* Work instruction: Below are some records. Return exactly the lines from the one with "namespace Sys2Proof.Machine" to the one with "as a test. -/", and nothing else.

* Source material:
■ ■ ■ ■

-- ==== Sys2Proof/Laws/SettleBase.lean ====
section
/-! SUPPORT. Properties of a state that the fault collector's and the gates' operations keep, whatever else they do: those that look
neither at the fields of `settleFields` nor at what `State.still` hides. -/

namespace Sys2Proof.Machine

/-- `P` looks neither at the bits of `settleBits` nor at what `State.still` hides. -/
structure Settles (P : State → Prop) : Prop where
  word {s : State} (a : Nat) (w : Word) (e : w &&& ~~~ settleBits a = s.word a &&& ~~~ settleBits a) (h : P s) : P (s.setWord a w)
  same (s : State) {t : State} (e : t.regs = s.regs) (k : t.still = s.still) (h : P s) : P t

variable {P : State → Prop}

theorem ite_keeps {c : Prop} [Decidable c] {a b : State} (ha : P a) (hb : P b) : P (if c then a else b) := by split <;> assumption

theorem dite_keeps {c : Prop} [Decidable c] {a : c → State} {b : ¬c → State} (ha : ∀ h, P (a h)) (hb : ∀ h, P (b h)) :
    P (if h : c then a h else b h) := by split; exact ha _; exact hb _

theorem foldl_keeps {α : Type} {f : State → α → State} (hf : ∀ s a, P s → P (f s a)) (l : List α) {s : State} (h : P s) : P (l.foldl f s) := by
  induction l generalizing s with
  | nil => exact h
  | cons a l ih => exact ih (hf s a h)

/-! ### Registers -/

theorem settle_at {f : Fld} {c i : Nat} (h : (f, c) ∈ settleFields) (hi : i < c) :
    f.at i ∈ settleFields.flatMap fun e => (List.range e.2).map fun i => e.1.at i :=
  List.mem_flatMap.2 ⟨(f, c), h, List.mem_map.2 ⟨i, List.mem_range.2 hi, rfl⟩⟩

theorem settle_mask {f : Fld} {c i : Nat} (h : (f, c) ∈ settleFields) (hi : i < c) : f.mask &&& ~~~ settleBits (f.addr i) = 0#32 := by
  unfold settleBits
  split
  · simp
  · exact maskAt_mem (settle_at h hi)

/-- Every field of `settleFields` lies within its word. -/
theorem settle_ok {f : Fld} {c : Nat} (h : (f, c) ∈ settleFields) : f.ok := by
  have : settleFields.all (fun e => decide e.1.ok) = true := by decide
  simpa using List.all_eq_true.1 this _ h

/-- The fields of `settleFields` with `c` instances, as a test. -/
def settleHas (c : Nat) (f : Fld) : Bool := settleFields.contains (f, c)

theorem settleHas_mem {c : Nat} {f : Fld} (h : settleHas c f = true) : (f, c) ∈ settleFields := by simpa [settleHas] using h

theorem Settles.wr (hP : Settles P) {s : State} {f : Fld} {c i v : Nat} (hf : settleHas c f = true) (hi : i < c) (h : P s) :
    P (s.wr f i v) :=
  hP.word _ _ (f.put_masked (settle_ok (settleHas_mem hf)) _ _ _ (settle_mask (settleHas_mem hf) hi)) h

theorem Settles.wrsNil (_ : Settles P) {s : State} {i : Nat} (h : P s) : P (s.wrs i []) := h

theorem Settles.wrs (hP : Settles P) {s : State} {f : Fld} {l : List (Fld × Nat)} {c i v : Nat} (hf : settleHas c f = true) (hi : i < c)
    (h : P s) (k : ∀ t, P t → P (t.wrs i l)) : P (s.wrs i ((f, v) :: l)) := k _ (hP.wr hf hi h)

theorem Settles.orBits (hP : Settles P) {s : State} {f : Fld} {c i m : Nat} (hf : settleHas c f = true) (hi : i < c) (h : P s) : P (s.orBits f i m) :=
  hP.wr hf hi h

theorem Settles.clrBits (hP : Settles P) {s : State} {f : Fld} {c i m : Nat} (hf : settleHas c f = true) (hi : i < c) (h : P s) : P (s.clrBits f i m) :=
  hP.wr hf hi h

theorem Settles.flag (hP : Settles P) {s : State} {f : Fld} {c i : Nat} {b : Bool} (hf : settleHas c f = true) (hi : i < c) (h : P s) :
    P (s.flag f i b) := hP.wr hf hi h

theorem Settles.inc (hP : Settles P) {s : State} {f : Fld} {c i : Nat} (hf : settleHas c f = true) (hi : i < c) (h : P s) : P (s.inc f i) := by
  unfold State.inc; split
  · exact hP.wr hf hi h
  · exact h

theorem Settles.incWrap (hP : Settles P) {s : State} {f : Fld} {c i : Nat} (hf : settleHas c f = true) (hi : i < c) (h : P s) : P (s.incWrap f i) :=
  hP.wr hf hi h

/-! ### Channels -/

theorem State.setCh_still (s : State) (n : Ch) (c : Chan) (e : c.still = (s.ch n).still) : (s.setCh n c).still = s.still := by
  have : (s.setCh n c).chan.map Chan.still = s.chan.map Chan.still := by
    apply Vector.ext
    intro i hi
    simp only [State.setCh, Vector.getElem_map, Vector.getElem_set]
    split
    · rename_i k; subst k; exact e
    · rfl
  simp only [State.still, this]; rfl

theorem Settles.modCh (hP : Settles P) {s : State} {n : Ch} {g : Chan → Chan} (e : ∀ c, (g c).still = c.still) (h : P s) : P (s.modCh n g) :=
  hP.same s rfl (State.setCh_still s n _ (e _)) h

theorem State.whenCh_keeps {s : State} {n : Ch} {f : State → State} (hf : ∀ s, P s → P (f s)) (h : P s) : P (s.whenCh n f) := by
  unfold State.whenCh; split
  · exact hf _ h
  · exact h

theorem State.forCh_keeps {s : State} {f : Ch → State → State} (hf : ∀ n s, P s → P (f n s)) (h : P s) : P (s.forCh f) :=
  hf _ _ (hf _ _ (hf _ _ (hf _ _ h)))

/-! ### Nodes and slices -/

/-- Writing a key that the test drops leaves what the test keeps. -/
theorem mapPut_filter {β : Type} [DecidableEq β] (d : Nat → β) (m : List (Nat × β)) (k : Nat) (v : β) {p : Nat → Bool} (e : p k = false) :
    (mapPut d m k v).filter (fun x => p x.1) = m.filter (fun x => p x.1) := by
  have er : ∀ m : List (Nat × β), (mapErase m k).filter (fun x => p x.1) = m.filter (fun x => p x.1) := by
    intro m
    induction m with
    | nil => rfl
    | cons a m ih =>
      obtain ⟨a, w⟩ := a
      simp only [mapErase]
      split
      · rename_i h; subst h; simp [ih, e]
      · simp [List.filter_cons, ih]
  have ins : ∀ m : List (Nat × β), (mapInsert m k v).filter (fun x => p x.1) = m.filter (fun x => p x.1) := by
    intro m
    induction m with
    | nil => simp [mapInsert, e]
    | cons a m ih =>
      obtain ⟨a, w⟩ := a
      simp only [mapInsert]
      split
      · simp [e]
      · simp [List.filter_cons, ih]
  unfold mapPut
  split
  · exact er m
  · rw [ins, er]

/-- Writing output nodes leaves the others. -/
theorem putNodes_filter (l m : List (Nat × Word)) (h : l.all (fun e => isOutNode e.1) = true) :
    (putNodes m l).filter (fun e => !isOutNode e.1) = m.filter (fun e => !isOutNode e.1) := by
  induction l generalizing m with
  | nil => rfl
  | cons a l ih =>
    obtain ⟨k, w⟩ := a
    simp only [List.all_cons, Bool.and_eq_true] at h
    rw [putNodes, ih _ h.2]
    exact mapPut_filter nodeReset m k w (p := fun k => !isOutNode k) (by simp [h.1])

/-- A loop-engine failure changes only the slices' outputs. -/
theorem Chan.loopFail_still (c : Chan) : c.loopFail.still = c.still := by
  have e : (putNodes c.eng.nodes ((List.range 6).map fun k => (0x47 + 0x10 * k, 0#32))).filter (fun e => !isOutNode e.1) =
      c.eng.nodes.filter (fun e => !isOutNode e.1) := putNodes_filter _ _ (by decide)
  simp [Chan.still, Chan.loopFail, e, Vector.map_map, Function.comp_def]

/-- A stopped engine changes only its slices' place in the chain, and its estimators. -/
theorem Chan.engineStop_still (c : Chan) : c.engineStop.still = c.still := by
  simp [Chan.still, Chan.engineStop, Vector.map_map, Function.comp_def]

/-! ### Ports -/

theorem State.setLp_still (s : State) (p : Ch) (l : LinkPort) (e : l.still = (s.lp p).still) : (s.setLp p l).still = s.still := by
  have : (s.setLp p l).link.map LinkPort.still = s.link.map LinkPort.still := by
    apply Vector.ext
    intro i hi
    simp only [State.setLp, Vector.getElem_map, Vector.getElem_set]
    split
    · rename_i k; subst k; exact e
    · rfl
  simp only [State.still, this]; rfl

theorem Settles.modLp (hP : Settles P) {s : State} {p : Ch} {g : LinkPort → LinkPort} (e : ∀ l, (g l).still = l.still) (h : P s) : P (s.modLp p g) :=
  hP.same s rfl (State.setLp_still s p _ (e _)) h

/-! ### Records and jobs -/

theorem State.setJob_keeps (hP : Settles P) {s : State} {k : Fin 16} {j : Job} (h : P s) : P (s.setJob k j) := hP.same s rfl rfl h

theorem State.used_keeps (hP : Settles P) {s : State} (h : P s) : P s.used := hP.same s rfl rfl h

end Sys2Proof.Machine
end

■ ■ ■ ■

* Your solution:
namespace Sys2Proof.Machine

/-- `P` looks neither at the bits of `settleBits` nor at what `State.still` hides. -/
structure Settles (P : State → Prop) : Prop where
  word {s : State} (a : Nat) (w : Word) (e : w &&& ~~~ settleBits a = s.word a &&& ~~~ settleBits a) (h : P s) : P (s.setWord a w)
  same (s : State) {t : State} (e : t.regs = s.regs) (k : t.still = s.still) (h : P s) : P t

variable {P : State → Prop}

theorem ite_keeps {c : Prop} [Decidable c] {a b : State} (ha : P a) (hb : P b) : P (if c then a else b) := by split <;> assumption

theorem dite_keeps {c : Prop} [Decidable c] {a : c → State} {b : ¬c → State} (ha : ∀ h, P (a h)) (hb : ∀ h, P (b h)) :
    P (if h : c then a h else b h) := by split; exact ha _; exact hb _

theorem foldl_keeps {α : Type} {f : State → α → State} (hf : ∀ s a, P s → P (f s a)) (l : List α) {s : State} (h : P s) : P (l.foldl f s) := by
  induction l generalizing s with
  | nil => exact h
  | cons a l ih => exact ih (hf s a h)

/-! ### Registers -/

theorem settle_at {f : Fld} {c i : Nat} (h : (f, c) ∈ settleFields) (hi : i < c) :
    f.at i ∈ settleFields.flatMap fun e => (List.range e.2).map fun i => e.1.at i :=
  List.mem_flatMap.2 ⟨(f, c), h, List.mem_map.2 ⟨i, List.mem_range.2 hi, rfl⟩⟩

theorem settle_mask {f : Fld} {c i : Nat} (h : (f, c) ∈ settleFields) (hi : i < c) : f.mask &&& ~~~ settleBits (f.addr i) = 0#32 := by
  unfold settleBits
  split
  · simp
  · exact maskAt_mem (settle_at h hi)

/-- Every field of `settleFields` lies within its word. -/
theorem settle_ok {f : Fld} {c : Nat} (h : (f, c) ∈ settleFields) : f.ok := by
  have : settleFields.all (fun e => decide e.1.ok) = true := by decide
  simpa using List.all_eq_true.1 this _ h

/-- The fields of `settleFields` with `c` instances, as a test. -/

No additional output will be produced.